The US is in contact with the Taliban about a possible peace deal in Afghanistan according to Hamid Karzai. Earlier this year the Afghan President told Channel 4 News “contacts had been made”.
In his latest speech Karzai said the Afghan push towards peace talks had not yet reached a stage where the government and insurgents were meeting, but their representatives had been in touch.
“Peace talks are going on with the Taliban. The foreign military and especially the United States itself is going ahead with these negotiations,” Karzai said.
“The peace negotiations between (the) Afghan government and the Taliban movement are not yet based on a certain agenda or physical (meetings), there are contacts established.”
The US Embassy in Afghanistan declined immediate comment.
Karzai was speaking the day after the UN Security Council split the UN sanctions list for Taliban and al-Qaeda figures into two, which envoys said could help induce the Taliban into talks on a peace deal in Afghanistan.
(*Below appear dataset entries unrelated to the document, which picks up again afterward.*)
-- ==== Sys2Proof/Decode.lean ====
section
/-! DEFINITION. Decoding of a syllable, its encoding, and the slots an opcode admits (spec 02_encoding.md R54 to R59). -/

namespace Sys2Proof

open Sys2Proof.Machine (fld leNat leBytes)

/-- Why a word is no instruction (R57, R58). -/
inductive DecodeError where
  /-- opcodes 0x00 and 0x7F (R57) -/
  | guardOpcode
  /-- a form-selecting field holds an unassigned value (R58) -/
  | unassignedForm
  /-- a reserved field is not 0 (R58) -/
  | reservedField
  /-- an operand code that the form does not admit (R58, R136) -/
  | operandNotAccepted
  /-- not four bytes -/
  | notAWord
  deriving DecidableEq, Repr

/-- The VTy of a code. -/
def vTyOf : Nat → Option VTy
  | 0 => some .f32
  | 1 => some .bf16
  | 2 => some .f16
  | 3 => some .i32
  | 4 => some .i16
  | 5 => some .i8
  | 6 => some .u8
  | 7 => some .f8
  | _ => none

/-- The code of a VTy. -/
def vTyCode : VTy → Nat
  | .f32 => 0
  | .bf16 => 1
  | .f16 => 2
  | .i32 => 3
  | .i16 => 4
  | .i8 => 5
  | .u8 => 6
  | .f8 => 7

/-- The MSize of a code. -/
def mSizeOf : Nat → Option MSize
  | 0 => some .b
  | 1 => some .bu
  | 2 => some .h
  | 3 => some .hu
  | 4 => some .w
  | 5 => some .wu
  | 6 => some .d
  | _ => none

/-- The code of a MSize. -/
def mSizeCode : MSize → Nat
  | .b => 0
  | .bu => 1
  | .h => 2
  | .hu => 3
  | .w => 4
  | .wu => 5
  | .d => 6

/-- The RMode of a code. -/
def rModeOf : Nat → Option RMode
  | 0 => some .rne
  | 1 => some .rz
  | 2 => some .rs
  | _ => none

/-- The code of a RMode. -/
def rModeCode : RMode → Nat
  | .rne => 0
  | .rz => 1
  | .rs => 2

/-- The Scope of a code. -/
def scopeOf : Nat → Option Scope
  | 0 => some .task
  | 1 => some .core
  | 2 => some .pair
  | 3 => some .cluster
  | 4 => some .die
  | 5 => some .package
  | 6 => some .host
  | 7 => some .peer
  | 8 => some .domain
  | 9 => some .group
  | 10 => some .network
  | 11 => some .system
  | _ => none

/-- The code of a Scope. -/
def scopeCode : Scope → Nat
  | .task => 0
  | .core => 1
  | .pair => 2
  | .cluster => 3
  | .die => 4
  | .package => 5
  | .host => 6
  | .peer => 7
  | .domain => 8
  | .group => 9
  | .network => 10
  | .system => 11

/-- The CWidth of a code. -/
def cWidthOf : Nat → Option CWidth
  | 0 => some .e1
  | 1 => some .e2
  | 2 => some .e4
  | _ => none

/-- The code of a CWidth. -/
def cWidthCode : CWidth → Nat
  | .e1 => 0
  | .e2 => 1
  | .e4 => 2

/-- The FClass of a code. -/
def fClassOf : Nat → Option FClass
  | 0 => some .b16
  | 1 => some .fp8
  | 2 => some .fp4
  | 3 => some .int8
  | _ => none

/-- The code of a FClass. -/
def fClassCode : FClass → Nat
  | .b16 => 0
  | .fp8 => 1
  | .fp4 => 2
  | .int8 => 3

/-- The MPair of a code. -/
def mPairOf : Nat → Option MPair
  | 0 => some .bf16
  | 1 => some .fp16
  | 2 => some .fp8
  | 3 => some .db4
  | 4 => some .mx4
  | 5 => some .int8
  | _ => none

/-- The code of a MPair. -/
def mPairCode : MPair → Nat
  | .bf16 => 0
  | .fp16 => 1
  | .fp8 => 2
  | .db4 => 3
  | .mx4 => 4
  | .int8 => 5

/-- The CLevel of a code. -/
def cLevelOf : Nat → Option CLevel
  | 1 => some .launch
  | 2 => some .graph
  | 3 => some .phase
  | 4 => some .job
  | _ => none

/-- The code of a CLevel. -/
def cLevelCode : CLevel → Nat
  | .launch => 1
  | .graph => 2
  | .phase => 3
  | .job => 4

/-- 1 for true. -/
def bitCode (b : Bool) : Nat := if b then 1 else 0

/-- The forms that Lean's runtime cannot build as values of `Instr`, whose constructors past the 244th may hold no field there.
The machine runs them from this copy; `Syl.toInstr` says which instruction each one is. -/
inductive Late where
  | chwait (c : BitVec 6) (n : BitVec 6)
  | rejn (d : BitVec 6)
  | wdog (d : BitVec 6) (a : BitVec 6)
  | prot (a : BitVec 6)
  | unprot (a : BitVec 6)
  | rprep (a : BitVec 6) (b : BitVec 6)
  | rcomm (a : BitVec 6) (b : BitVec 6)
  | rstat (a : BitVec 6) (b : BitVec 6)
  | netpost (a : BitVec 6) (b : BitVec 6)
  | netwait (a : BitVec 6) (b : BitVec 6)
  deriving DecidableEq, Repr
Watch the video: Jon Snow interviews Hamid Karzai on the Taliban
But despite hopes that talks with the Taliban could provide the political underpinning for the US staged withdrawal from Afghanistan, the discussions are still not at the stage where they can be a deciding factor.
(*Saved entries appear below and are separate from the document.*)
-- ==== Sys2Proof/Machine/Network.lean ====
section
/-! DEFINITION. NETPOST and NETWAIT (spec 15_collectives_network.md R388 to R390). -/

namespace Sys2Proof.Machine

/-- Fields of a work request (R390). -/
def workOp (bs : List Byte) : Nat := at' bs 0 1
def workLen (bs : List Byte) : Nat := at' bs 4 4
def workSrc (bs : List Byte) : Nat := at' bs 8 8
def workDst (bs : List Byte) : Nat := at' bs 40 8

namespace State

/-- An interval of global memory through the windows of a context. (Open points: DEDUCED, log 76.) -/
def workRange (s : State) (c va n : Nat) (p : Perm) : List Range :=
  match (s.ctx c).rangeIn? va n p with
  | some a => [⟨true, a.ia, a.ia + n⟩]
  | none => []

/-- The footprint of a work request (R390): its source is read; the destination of AREDUCE and LAP is written. (Open points: DEDUCED, log 76.) -/
def workFoot (s : State) (c : Nat) (bs : List Byte) : Foot :=
  { reads := s.workRange c (workSrc bs) (workLen bs) .rd
    writes := if workOp bs = 3 ∨ workOp bs = 4 then s.workRange c (workDst bs) (workLen bs) .w else [] }

/-- NETPOST has published: the records that it released are compacted before it commits (R271, R389). -/
def postEnd (s : State) (stamp : Nat) : State :=
  match s.forceDie s.myDie stamp with
  | (s, true) => (s.modCore fun c => { c with released := none }).endRegion
  | (s, false) => (s.modCore fun c => { c with released := some (stamp, 0) }).hold

end State

def execNetpost (a b : BitVec 6) (s : State) : Out :=
  let ring := (s.x b).toNat % 64
  .next (match s.core.released with
    | some (st, _) => s.postEnd st
    | none =>
      s.submit (s.x a) (64 + ring) (fun s bs k => s.withFootprint 3 (s.workFoot s.bound.ctx bs) k) fun s k =>
        let c := s.bound.ctx
        let w := s.ringReg (64 + ring)
        let (s, r) := s.readIa s.myDie (ringEntry w k) 64 2
        let bs := r.getD []
        let (s, t) := s.takeTicket
        let s := s.modNet fun n => { n with work := n.work ++
          [{ ctx := c, ring := ring, bytes := bs, slot := k, core := some s.coreId, foot := s.workFoot c bs, ticket := t }] }
        s.postEnd s.bound.lastRel)

/-- NETWAIT: CCWAIT with its acquire at network scope (R304, R389). -/
def execNetwait (a b : BitVec 6) (s : State) : Out :=
  .next (s.tileAccess (s.x a) 8 .rd fun s c =>
    s.syncWord c.ia 8 fun s _ bs =>
      if leNat bs < (s.x b).toNat then s.hold
      else s.withAcquire (varOf c.ia) false (s.varSources c.ia) .network State.hold id)

end Sys2Proof.Machine
end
Diplomats admit there have been months of preliminary talks between the two sides, but the US has never confirmed any contacts. And so little is known about the exchanges that they have been open to widely different interpretations.
There are also many Afghans, among them women’s and civil society activists, who fear talks with the insurgents could undo much of the progress they have made since the 2001 ouster of the Taliban government.
The closest anyone in the US establishment has come to publicly acknowledging efforts to kick-start talks was when Defense Secretary Robert Gates said this month there could be political talks with the Taliban by the end of this year, if the NATO alliance kept making military advances on the ground.